- Entries shown -
/-- Settles O35: SUB is the strict flag, then the wrapped difference. -/
theorem subSetsStrictFlag : Obligations.SubSetsStrictFlag := by
  refine ⟨rowDecodes_formR .sub fun _ _ => rfl, fun x y s => ?_⟩
  obtain ⟨t, hexec, hresult, hflag, hkeeps⟩ := exec_of_flagThenResult (exec_sub x y s)
  exact ⟨t, hexec, hresult ▸ wrapSub_toInt _ _, fun hx => (hflag hx).trans (subFlag_eq _ _), hkeeps⟩

/-- Settles O36: SHR is the flag of bit 0, then the half. -/
theorem shrCapturesLowBit : Obligations.ShrCapturesLowBit := by
  refine ⟨rowDecodes_formR .shr fun _ _ => rfl, fun x y s => ?_⟩
  obtain ⟨t, hexec, hresult, hflag, hkeeps⟩ := exec_of_flagThenResult (exec_shr x y s)
  exact ⟨t, hexec, hresult ▸ shiftRight1_toNat _, fun hx => hflag hx ▸ shrFlag_toNat _, hkeeps⟩

/-- Settles O37: SUBN is its flag, then the wrapped difference, both with Vy as the destination. -/
theorem subnWritesVy : Obligations.SubnWritesVy := by
  refine ⟨rowDecodes_formR .subn fun _ _ => rfl, fun x y s => ?_⟩
  obtain ⟨t, hexec, hresult, hflag, hkeeps⟩ := exec_of_flagThenResult (exec_subn x y s)
  exact ⟨t, hexec, hresult ▸ wrapSub_toInt _ _, fun hy => (hflag hy).trans (subnFlag_eq _ _), hkeeps⟩

/-- Settles O38: SHL is the flag of bit 7, then the double modulo 256. -/
theorem shlCapturesHighBit : Obligations.ShlCapturesHighBit := by
  refine ⟨rowDecodes_formR .shl fun _ _ => rfl, fun x y s => ?_⟩
  obtain ⟨t, hexec, hresult, hflag, hkeeps⟩ := exec_of_flagThenResult (exec_shl x y s)
  exact ⟨t, hexec, hresult ▸ shiftLeft1_toNat _, fun hx => hflag hx ▸ shlFlag_toNat _, hkeeps⟩

end Sys2Proof.Machine

namespace Sys2Proof.Machine

/-! ### The display (44_display.md R130 to R133) -/

theorem exec_cls (s : State) : exec .cls s = .next (present (advance (dispClear s))) := rfl

/-- A change of the registers, PC, the framebuffer and the ports is seen nowhere else. -/
theorem keeps_regs_screen_update (s : State) (v : Vector Byte 16) (pc : Word) (fb : Framebuffer)
    (pulses : List PortPulse) :
    let t := { s with v := v, pc := pc, fb := fb, pulses := pulses }
    t.i = s.i ∧ KeepsStack s t ∧ KeepsBlock s t ∧ KeepsDraws s t :=
  ⟨rfl, ⟨rfl, rfl⟩, ⟨rfl, rfl, rfl, rfl, rfl, rfl, rfl, fun _ => rfl⟩, ⟨rfl, rfl⟩⟩

/-- The pulses of a CLS: one clear, then one present (44_display.md R130, R133; spec decision D20, log 20). -/
theorem exec_cls_pulses {s t : State} (h : exec .cls s = .next t) :
    t.pulses = s.pulses ++ [.dispClear] ++ [.dispPresent] := by
  cases h
  rfl

/-- Settles O41: CLS leaves the cleared framebuffer, whose pixels are all off. -/
theorem clsClearsEveryPixel : Obligations.ClsClearsEveryPixel :=
  ⟨rowDecodes_word .cls, fun s =>
    ⟨_, exec_cls s, fun _ _ hx hy => getPixel_clearedFb hx hy,
      (exec_cls_pulses (exec_cls s)).trans (List.append_assoc _ _ _), advance_pc_toNat _, fun _ _ => rfl,
      keeps_regs_screen_update s s.v _ _ _⟩⟩

/-! ### The sprite a DRW draws (44_display.md R131, R132) -/

/-- A 1 bit lands on a position of the grid exactly when that pixel is in the list the blit works through. -/
theorem spriteCovers_iff_mem {m : Memory} {base n : Nat} {vx vy : Byte} (p : Pixel) :
    SpriteCovers m base n vx vy p.px.val p.py.val ↔ p ∈ spritePixels m base n vx vy := by
  have hpos (r c : Nat) : p.px.val = (vx.toNat + c) % 64 ∧ p.py.val = (vy.toNat + r) % 32 ↔
      spritePixel vx vy r c = p := by
    obtain ⟨px, py⟩ := p
    simp only [spritePixel, Pixel.mk.injEq, Fin.ext_iff, Fin.ofNat, eq_comm]
  simp only [SpriteCovers, mem_spritePixels, spriteBit, hpos]

section
variable {x y : RegIdx} {n : Fin 16} {s : State} {px py : Nat}

/-- A 1 bit of the sprite that `DRW x, y, n` draws from `s` lands on column `px`, row `py`. -/
abbrev DrawCovers (x y : RegIdx) (n : Fin 16) (s : State) (px py : Nat) : Prop :=
  SpriteCovers s.mem s.i.toNat n.val (readV s x) (readV s y) px py

/-- Both coordinates wrap, so a sprite stays in the grid (44_display.md R132 point 3). -/
theorem DrawCovers.inGrid (h : DrawCovers x y n s px py) : px < 64 ∧ py < 32 := by
  obtain ⟨r, c, -, -, -, rfl, rfl⟩ := h
  exact ⟨Nat.mod_lt _ (by decide), Nat.mod_lt _ (by decide)⟩

/-- The pixels a DRW works through are distinct: a sprite has at most 15 rows (44_display.md R132 point 8). -/
theorem drawnPixels_nodup (x y : RegIdx) (n : Fin 16) (s : State) :
    (spritePixels s.mem s.i.toNat n.val (readV s x) (readV s y)).Nodup :=
  spritePixels_nodup _ _ (by omega) _ _

theorem getPixel_drawSprite_of_covers (h : DrawCovers x y n s px py) :
    getPixel (drawSprite x y n.val s).fb px py = !getPixel s.fb px py := by
  obtain ⟨hx, hy⟩ := h.inGrid
  have hblit := xorBlit_fb (drawnPixels_nodup x y n s) s.fb ⟨⟨px, hx⟩, ⟨py, hy⟩⟩
  rwa [if_pos ((spriteCovers_iff_mem _).mp h)] at hblit

theorem getPixel_drawSprite_of_not_covers (hx : px < 64) (hy : py < 32) (h : ¬ DrawCovers x y n s px py) :
    getPixel (drawSprite x y n.val s).fb px py = getPixel s.fb px py := by
  have hblit := xorBlit_fb (drawnPixels_nodup x y n s) s.fb ⟨⟨px, hx⟩, ⟨py, hy⟩⟩
  rwa [if_neg (mt (spriteCovers_iff_mem _).mpr h)] at hblit
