-- ==== Sys2Proof/Syntax.lean ====
section
/-! DEFINITION. The ten operations of the block (R5), one constructor for each row of the opcode table (R95). Operands are
the unsigned fields of R94, in the written order of R101; their widths are their types, so no operand can be out of range. -/

namespace Sys2Proof

/-- The ten commands (R5, R101). -/
inductive Instr where
  | setPeriod (dev : Byte) (count : Word)                       -- SETPERIOD, R121
  | setDuty (dev : Byte) (count : Word) (idx : Byte)            -- SETDUTY, R123
  | enable (dev : Byte)                                         -- ENABLE, R125
  | disable (dev : Byte)                                        -- DISABLE, R127
  | setLedPercent (silk : Byte) (tag : Byte) (percent : Percent) -- SETLEDPERCENT, R143
  | setPalette (silk : Byte) (r g b : Byte)                     -- SETPALETTE, R148
  | allLedsOff                                                  -- ALLLEDSOFF, R152
  | configureDevice (dev : Byte)                                -- CONFIGUREDEVICE, R172
  | reacknowledge (dev : Byte)                                  -- REACKNOWLEDGE, R176
  | ackNotification (dev : Byte)                                -- ACKNOTIFICATION, R181
  deriving DecidableEq, Repr

/-- The colour tags of the three components (R33, R101). -/
def tagRed : Byte := 0
def tagGreen : Byte := 1
def tagBlue : Byte := 2

/-- The pseudo-operation REARM: REACKNOWLEDGE, then ACKNOTIFICATION (R102). -/
def rearm (dev : Byte) : List Instr := [.reacknowledge dev, .ackNotification dev]

end Sys2Proof
end

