-- ==== Sys2Proof/Machine/Dispatch.lean ====
section
/-! DEFINITION. One arm per command (R5). -/

namespace Sys2Proof.Machine

def exec (i : Instr) (s : State) : Host.Outcome State Fault Refusal :=
  match i with
  | .setPeriod dev count => Sys2Proof.Machine.execSetPeriod dev count s
  | .setDuty dev count idx => Sys2Proof.Machine.execSetDuty dev count idx s
  | .enable dev => Sys2Proof.Machine.execEnable dev s
  | .disable dev => Sys2Proof.Machine.execDisable dev s
  | .setLedPercent silk tag percent => Sys2Proof.Machine.execSetLedPercent silk tag percent s
  | .setPalette silk r g b => Sys2Proof.Machine.execSetPalette silk r g b s
  | .allLedsOff => Sys2Proof.Machine.execAllLedsOff s
  | .configureDevice dev => Sys2Proof.Machine.execConfigureDevice dev s
  | .reacknowledge dev => Sys2Proof.Machine.execReacknowledge dev s
  | .ackNotification dev => Sys2Proof.Machine.execAckNotification dev s

end Sys2Proof.Machine
end

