-- ==== Sys2Proof/Machine/Multiplexer.lean ====
section
/-! DEFINITION. The host software: boot order (R266), Event Multiplexer (R225, R226, R227), Reactive Handler (R228 to R231),
cancellation (R236). It issues the block's commands through the port and makes its own window accesses. -/

namespace Sys2Proof.Machine

/-- A palette component after adding `delta`, under the overflow policy (R234). -/
def addComponent (a : PaletteArith) (x : Byte) (delta : Int) : Byte :=
  match a with
  | .wrap => BitVec.ofInt 8 (x.toNat + delta)
  | .saturate => BitVec.ofInt 8 (max 0 (min 255 (x.toNat + delta)))

/-- The palettes after the rule that `sw` selects, first match wins (R219, R229). Rule 0x1 is the one the source lets be
recovered; the others are uninterpreted (U18). -/
def paletteRuleFor (a : PaletteArith) (sw : Word) (p0 p1 : Palette) : Palette × Palette :=
  if sw.getLsbD 0 then ({ p0 with r := addComponent a p0.r 32 }, { p1 with b := addComponent a p1.b (-32) })
  else if sw.getLsbD 1 then Config.Free.paletteRule .bit2 p0 p1
  else if sw.getLsbD 2 then Config.Free.paletteRule .bit4 p0 p1
  else if sw.getLsbD 3 then Config.Free.paletteRule .bit8 p0 p1
  else (p0, p1)

/-- A slot number as a command's selector. Slots are below 256 (R36 (1)). -/
def slotByte (d : Nat) : Byte := BitVec.ofNat 8 d

/-- REACKNOWLEDGE and ACKNOTIFICATION of a slot (R102), as host actions. -/
def rearmOps (d : Nat) : List HostOp := (rearm (slotByte d)).map .command

/-- The slots with a property, in slot order. -/
def slotsWith (c : Config) (p : Nat → Bool) : List Nat := (List.range c.nDev).filter p

/-- Steps 3, 4 and 5 of R266: configure every mapped input or indicator device, switch the LEDs off, add every source to
the wait set and re-arm it (R225). -/
def bootOps (c : Config) : List HostOp :=
  (slotsWith c fun d => c.mapped d && c.isInputOrIndicator d).map (fun d => .command (.configureDevice (slotByte d))) ++
  [.command .allLedsOff] ++
  (slotsWith c c.inWaitSet).flatMap fun d => .addToWaitSet d :: rearmOps d

/-- The motion handler (R228). -/
def motionOps (d : Nat) : List HostOp :=
  .readData1 d :: rearmOps d ++
  [.countMotion d, .readIndicator, .writeIndicator motionIndMask, .neutralIfButton, .applyPaletteRule,
   .pushPalette0, .pushPalette1]

/-- The switch/button handler (R231). -/
def switchOps (d : Nat) : List HostOp :=
  [.readData1 d, .readData2 d] ++ rearmOps d ++ [.compareSwitches, .compareButtons]

/-- The handler of a slot by its kind (R226); a slot of another kind has none (log 24). -/
def handlerOps (c : Config) (d : Nat) : List HostOp :=
  match (c.dev[d]?).map Device.kind with
  | some .motion => motionOps d
  | some .swbtn => switchOps d
  | _ => []

/-- A toggle of one indicator bit (R230, R231). -/
def toggleOps (bit : Fin 32) : List HostOp := [.readIndicator, .writeIndicator (oneBit bit)]

def State.withHost (s : State) (h : HostSoftware) : State := { s with host := h }

/-- The host puts a command on the port (R25). -/
def presentCommand (i : Instr) (s : State) : State := { s with port := some (encode i) }

/-- A window read by the host (R66, R84), with what is done with the value; the cell must exist. -/
def hostRead (d i : Nat) (k : Word → State → State) (s : State) : Host.Outcome State Fault Refusal :=
  if cellLegal s.cfg d i then .next (k (readValue s d i) (afterRead s d i))
  else .fault (.hostAccessOutsideWindow d i)

/-- A window write by the host (R67, R84). -/
def hostWrite (d i : Nat) (v : Word) (s : State) : Host.Outcome State Fault Refusal :=
  if cellLegal s.cfg d i then .next (memWrite d i v s) else .fault (.hostAccessOutsideWindow d i)

/-- One event of motion slot `d` more (R228). -/
def bumpMotion (d : Nat) (h : HostSoftware) : HostSoftware :=
  { h with cntMotion := Store.set natLt d ((Store.get? h.cntMotion d).getD 0 + 1) h.cntMotion }

/-- The host reads the payload of N[d] and ignores it (R73, R226): the bytes come into a buffer nothing reads. -/
def takePayload (d : Nat) (s : State) : State :=
  let r := notifyRead d s
  r.2.withHost { s.host with payload := some r.1 }

/-- The host action `op`, already taken off the work list. -/
def hostOp (op : HostOp) (s : State) : Host.Outcome State Fault Refusal :=
  match op with
  | .addToWaitSet d => .next (s.withHost { s.host with waitSet := Store.set natLt d () s.host.waitSet })
  | .command i => .next (presentCommand i s)
  | .readPayload d => .next (takePayload d s)
  | .dispatch d => .next (s.withHost { s.host with todo := handlerOps s.cfg d ++ s.host.todo })
  | .readData1 d => hostRead d s.cfg.gpioData1Off (fun v t => t.withHost { t.host with tmpA := v }) s
  | .readData2 d => hostRead d s.cfg.gpioData2Off (fun v t => t.withHost { t.host with tmpB := v }) s
  | .countMotion d => .next (s.withHost (bumpMotion d s.host))
  | .readIndicator => hostRead indSlot s.cfg.gpioData1Off (fun v t => t.withHost { t.host with tmpT := v }) s
  | .writeIndicator mask => hostWrite indSlot s.cfg.gpioData1Off (s.host.tmpT ^^^ mask) s
  | .neutralIfButton =>
    .next (if s.host.btn = 0 then s else s.withHost { s.host with pal0 := paletteNeutral, pal1 := paletteNeutral })
  | .applyPaletteRule =>
    let p := paletteRuleFor s.cfg.paletteArith s.host.sw s.host.pal0 s.host.pal1
    .next (s.withHost { s.host with pal0 := p.1, pal1 := p.2 })
  | .pushPalette0 => .next (presentCommand (.setPalette s.cfg.silkA s.host.pal0.r s.host.pal0.g s.host.pal0.b) s)
  | .pushPalette1 => .next (presentCommand (.setPalette s.cfg.silkB s.host.pal1.r s.host.pal1.g s.host.pal1.b) s)
  | .compareSwitches =>
    .next (if s.host.tmpA = s.host.sw then s
      else s.withHost { s.host with
        sw := s.host.tmpA, cntSw := s.host.cntSw + 1, todo := toggleOps s.cfg.swIndBit ++ s.host.todo })
  | .compareButtons =>
    .next (if s.host.tmpB = s.host.btn then s
      else s.withHost { s.host with
        btn := s.host.tmpB, cntBtn := s.host.cntBtn + 1, todo := toggleOps s.cfg.btnIndBit ++ s.host.todo })

/-- The readable handles of the wait set, in increasing slot order (R217, R226). -/
def readySlots (s : State) : List Nat := (Store.keys s.host.waitSet).filter fun d => (s.endpoint d).readable

/-- Normal shutdown: the handles are closed, no command is issued (R236; log 30). -/
def shutdown (s : State) : State := s.withHost { s.host with mux := .exited, waitSet := [], todo := [] }

/-- The wait call of R226, and the test of the quit flag after it. With nothing readable, no failure and no quit signal
the host stays blocked (Idle). -/
def waitStep (s : State) : State :=
  if s.host.quit then shutdown s
  else if s.waitError then { s with waitError := false, host := { s.host with mux := .aboutToBlock } }
  else if (readySlots s).isEmpty then s
  else s.withHost { s.host with
    mux := .servicing, todo := (readySlots s).flatMap fun d => [.readPayload d, .dispatch d] }

/-- The multiplexer's move when its work list is empty (R225, R226). -/
def muxStep (s : State) : State :=
  match s.host.mux with
  | .beforeInitialAction => s.withHost { s.host with mux := .initialAction, todo := bootOps s.cfg }
  | .initialAction => s.withHost { s.host with mux := .aboutToBlock }
  | .aboutToBlock => if s.host.quit then shutdown s else s.withHost { s.host with mux := .idle }
  | .idle => waitStep s
  | .servicing => s.withHost { s.host with mux := .aboutToBlock }
  | .exited => s

/-- One move of the host software. -/
def hostStep (s : State) : Host.Outcome State Fault Refusal :=
  match s.host.todo with
  | op :: rest => hostOp op (s.withHost { s.host with todo := rest })
  | [] => .next (muxStep s)

end Sys2Proof.Machine
end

- Exercise objective -
Check each line above for the string "ofInt", then copy the ones that have it.

- Task answer -
  | .wrap => BitVec.ofInt 8 (x.toNat + delta)
  | .saturate => BitVec.ofInt 8 (max 0 (min 255 (x.toNat + delta)))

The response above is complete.